How do the Iranian public feel about their current leadership

Aren’t they getting tired of the 60 year old war on the Jews yet? What about assisting Sudan which has a bad track record for ethnic cleansing?

My understanding was that the Iranian public is suprisingly liberal, and not much like their leaders. So how do many of them feel about what is currently going on with the current president always trying to provoke the world or stir up ethnic hatred or with the leaders trying to obtain nuclear weapons?

Define “they”.

From what I’ve read, young urban Teheranites are sick to the back teeth of the theocracy, and until recently were behaving just like westerners - in private. Women were starting to redefine traditional Islamic dress, allowing hair and blue jeans to be visible in public, and so on. Women were getting higher up in the civil service, and the “democratic” government was gaining more control.

Then comes the backlash, 9/11, the invasions of Afghanistan and Iraq, and the perceived west vs. Muslim schism, and Ahmadinejad was voted in.

However, there’s nothing like a common enemy to unite the people behind their leader, however much they may dislike him/her domestically. And Ahmadinejad knows this.

This is such a big question it could take forever to answer it.

I’ll just make a few points.

  1. Apathy is really the big thing now. Most Iranians are young. They put their hopes in Khatami and his “moderates.” Khatami turned out not to be a reformer at all. In fact, things got worse in many ways during his presidency. Student protests were brutally suppressed, the media was corralled firmly under the thumb of the state and funding for terrorist groups such as Hezbollah went up. I hear more and more that Iranians have given up on the political system (which bans most candidates anyway) and have just resigned themselves to their fate of living under the clerics.
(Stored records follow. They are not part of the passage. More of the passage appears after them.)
/-- The interval that holds raw sample `c`. -/
def State.ivOf (s : State) (n c : Nat) : Nat :=
  match (s.trc n).segs.find? (fun g => decide (g.2.1 ≤ c)) with
  | some g => g.1 + (c - g.2.1) / (s.decim n * 2 ^ g.2.2)
  | none => 0

/-- The first raw sample of interval `i`. -/
def State.cOfIv (s : State) (n i : Nat) : Nat :=
  match (s.trc n).segs.find? (fun g => decide (g.1 ≤ i)) with
  | some g => g.2.1 + (i - g.1) * (s.decim n * 2 ^ g.2.2)
  | none => 0

/-- The factor of interval `i`. -/
def State.kOfIv (s : State) (n i : Nat) : Nat :=
  match (s.trc n).segs.find? (fun g => decide (g.1 ≤ i)) with
  | some g => g.2.2
  | none => s.floorK n

/-- The first interval boundary at or after raw sample `c`. -/
def State.boundary (s : State) (n c : Nat) : Nat :=
  let i := s.ivOf n c
  if s.cOfIv n i = c then c else s.cOfIv n (i + 1)

/-! ### The streamed values (R229, R239 to R243) -/

/-- Raw sample `c` of the acquisition: as the commands have brought it; one that has been acquired and that no command brought is a
free value (assumption log, entry 144). -/
def State.rawAt (s : State) (n c : Nat) : Int :=
  match (s.trc n).raw[c]? with
  | some x => x
  | none => sext 12 (Config.freeValue (2 ^ 64 * (s.trc n).acq + c) (150 + n))

/-- Raw sample `c` as the trigger unit and the stencils receive it: within a dead-time burst, which covers the CF cycles 2 to 13 after a
record's end, the last sample before the burst (R365). -/
def State.heardAt (s : State) (n c : Nat) : Int :=
  match (s.trc n).hush with
  | some e => if e + 2 ≤ c / 8 ∧ c / 8 ≤ e + 13 then s.rawAt n (8 * (e + 2) - 1) else s.rawAt n c
  | none => s.rawAt n c

/-- CF cycle `q` lies within a dead-time burst or the 2 cycles after it, where no candidate completes (R365). -/
def State.hushed (s : State) (n q : Nat) : Bool :=
  match (s.trc n).hush with
  | some e => decide (e + 2 ≤ q ∧ q ≤ e + 15)
  | none => false

/-- The raw samples that the down-converter sees at position `c`: zero before the acquisition and after its end (R240, R260). -/
def State.rawOrZero (s : State) (n : Nat) (c : Int) : Int :=
  if c < 0 ∨ (!s.acquiring n ∧ ((s.trc n).c : Int) ≤ c) then 0 else s.rawAt n c.toNat

/-- The phase of the down-converter's NCO at raw sample `c`, its upper 20 bits (R239). -/
def State.ddcPhase (s : State) (n c : Nat) : Nat :=
  let b := base (pCAP n)
  (s.rd64 (b + CAP_DDC_FTW) % 2 ^ 48 * c + s.fg b CAP_DDC_PHASE_PHASE * 2 ^ 16) % 2 ^ 48 / 2 ^ 28

/-- The complex value z at raw sample `c` with 30 fractional bits (R239). -/
def State.ddcMixed (s : State) (n : Nat) (c : Int) : Int × Int :=
  let x := s.rawOrZero n c * 2 ^ 30
  let p := s.ddcPhase n c.toNat
  (rotated x 0 p, rotated 0 x p)

/-- DDC output `q` in 1/256 LSB (R240, R241): the filter spans 8 D samples on each side of raw sample qD. -/
def State.ddcOut (s : State) (n q : Nat) : Int × Int :=
  let d := s.decim n
  let sum := (List.range (16 * d + 1)).foldl (fun (a : Int × Int) (i : Nat) =>
    let z := s.ddcMixed n ((q * d + i : Nat) - (8 * d : Nat) : Int)
    let t := Config.decimTap d ((i : Int) - (8 * d : Nat)).natAbs
    (a.1 + t * z.1, a.2 + t * z.2)) (0, 0)
  (clampI (-2 ^ 19) (2 ^ 19 - 1) (roundDiv sum.1 (2 ^ 52)), clampI (-2 ^ 19) (2 ^ 19 - 1) (roundDiv sum.2 (2 ^ 52)))

/-- Input `q` of the averaging and of the spectral stencil's sources, in 1/256 LSB: a DDC output, or a raw sample. -/
def State.inputAt (s : State) (n : Nat) (ddc : Bool) (q : Nat) : Int × Int :=
  if ddc then s.ddcOut n q else (256 * s.rawAt n q, 0)

/-- A sum divided by `m`, rounded to nearest with ties away from zero. -/
def roundAway (a : Int) (m : Nat) : Int := if 0 ≤ a then (2 * a + m) / (2 * m) else -((2 * -a + m) / (2 * m))

/-- The mean of a list of inputs in 1/256 LSB (R242). -/
def meanOf (xs : List Int) : Int := roundAway (xs.foldl (· + ·) 0) xs.length

/-- The values of the streamed sample of interval `i` (R242, R258): one, or I then Q. -/
def State.streamed (s : State) (n i : Nat) : List Int :=
  let ins := (List.range (2 ^ s.kOfIv n i)).map (fun j => s.inputAt n (s.ddcOn n) (s.cOfIv n i / s.decim n + j))
  if s.ddcOn n then [meanOf (ins.map (·.1)), meanOf (ins.map (·.2))] else [meanOf (ins.map (·.1))]

/-- The DDC outputs that are formed from the raw samples brought so far; all of them once the acquisition has ended. -/
def State.ddcReady (s : State) (n : Nat) : Nat :=
  let d := max 1 (s.decim n)
  let r := (s.trc n).raw.length
  if s.acquiring n then (if 8 * d < r then (r - 1 - 8 * d) / d + 1 else 0) else cdiv (s.trc n).c d

/-- The number of intervals from 0 whose streamed samples are formed. -/
def State.formed (s : State) (n : Nat) : Nat :=
  if !s.acquiring n then s.ivOf n (s.trc n).c
  else if s.ddcOn n then s.ivOf n (s.ddcReady n * s.decim n)
  else s.ivOf n (s.trc n).raw.length

/-! ### Packing (R258) -/

/-- The width of a format in bits (R258). -/
def formatBits (f : Nat) : Nat := if f = 0 then 12 else if f = 1 then 16 else 20

/-- The value a format carries for the 20-bit result `v` (R258). -/
def carried (f : Nat) (v : Int) : Nat :=
  if f = 0 then ofSigned 12 (roundAway v 256) else if f = 1 then ofSigned 16 (roundAway v 16) else ofSigned 20 v

/-- One group of up to 8 values as a number (R258). -/
def groupWord (f : Nat) : List Int → Nat
  | [] => 0
  | v :: t => carried f v + 2 ^ formatBits f * groupWord f t

/-- The bytes of a list of values, by `fuel` groups of 8. -/
def packValues (f : Nat) : Nat → List Int → List Byte
  | 0, _ => []
  | n + 1, vs =>
    if vs.isEmpty then []
    else (List.range (formatBits f)).map (fun i => BitVec.ofNat 8 (groupWord f (vs.take 8) / 256 ^ i)) ++ packValues f n (vs.drop 8)

/-! ### Blocks and marks (R272 to R275) -/

/-- A number as `n` little-endian bytes. -/
def leBytes (v : Nat) : Nat → List Byte
  | 0 => []
  | n + 1 => BitVec.ofNat 8 v :: leBytes (v / 256) n

/-- The 64 bytes of a mark (R274). -/
def Mark.bytes (m : Mark) : List Byte :=
  leBytes (m.type * 2 ^ 24 + m.flags % 256 * 2 ^ 16 + m.a % 65536) 4 ++ leBytes m.arg32 4 ++ leBytes m.sidx 8 ++ leBytes m.c 8
    ++ leBytes m.time 8 ++ leBytes (m.frac % 65536 * 65536 + m.b % 65536) 4 ++ leBytes m.arg32b 4 ++ leBytes m.arg64 8
    ++ leBytes 0 16

/-- A mark of type `ty` that refers to raw sample `c` (R275). -/
def State.markAt (s : State) (n ty c : Nat) : Mark :=
  let t := s.cTime n c
  { type := ty, flags := 0, a := 0, arg32 := 0, sidx := s.ivOf n c, c := c, time := t / 65536, frac := t % 65536, b := 0, arg32b := 0, arg64 := 0 }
  2. Ahmadinadjad has not really changed anything in Iran. He as said a number of outrageous things, but I can’t think of any significant change in Iranian policy that has resulted from his presidency so far. Remember, it is the Supreme Leader who holds the real power in Iran, not the President. Khatami was actually a better president at advancing the cause of the conservatives because he was able to put a cuddly public image on the Islamic state which helped in it’s relations with Europe. If I were an Iranian Jew, however, I would be really worried about the obsessive anti-semetic vitriol coming out of the Iranian government lately.

  3. Despite all of Iran’s oil wealth, the economy is in the tank. Unemployment is way high and inflation is awful. The more the government can divert people’s attention to international affairs, the better off they are. Ahmadinadjad plans to fix the economy with command economics. Yeah, that will work well. It is quite a turnabout that a nation that executed countless thousands of people on the charge of being “communist” now has a hard-line president who wants to impose a centrally planned economy on Iran.

I don’t think that is fair because all non-conservative leaders were banned from the last election. So there is no telling who the public would’ve voted for had it been a fair election.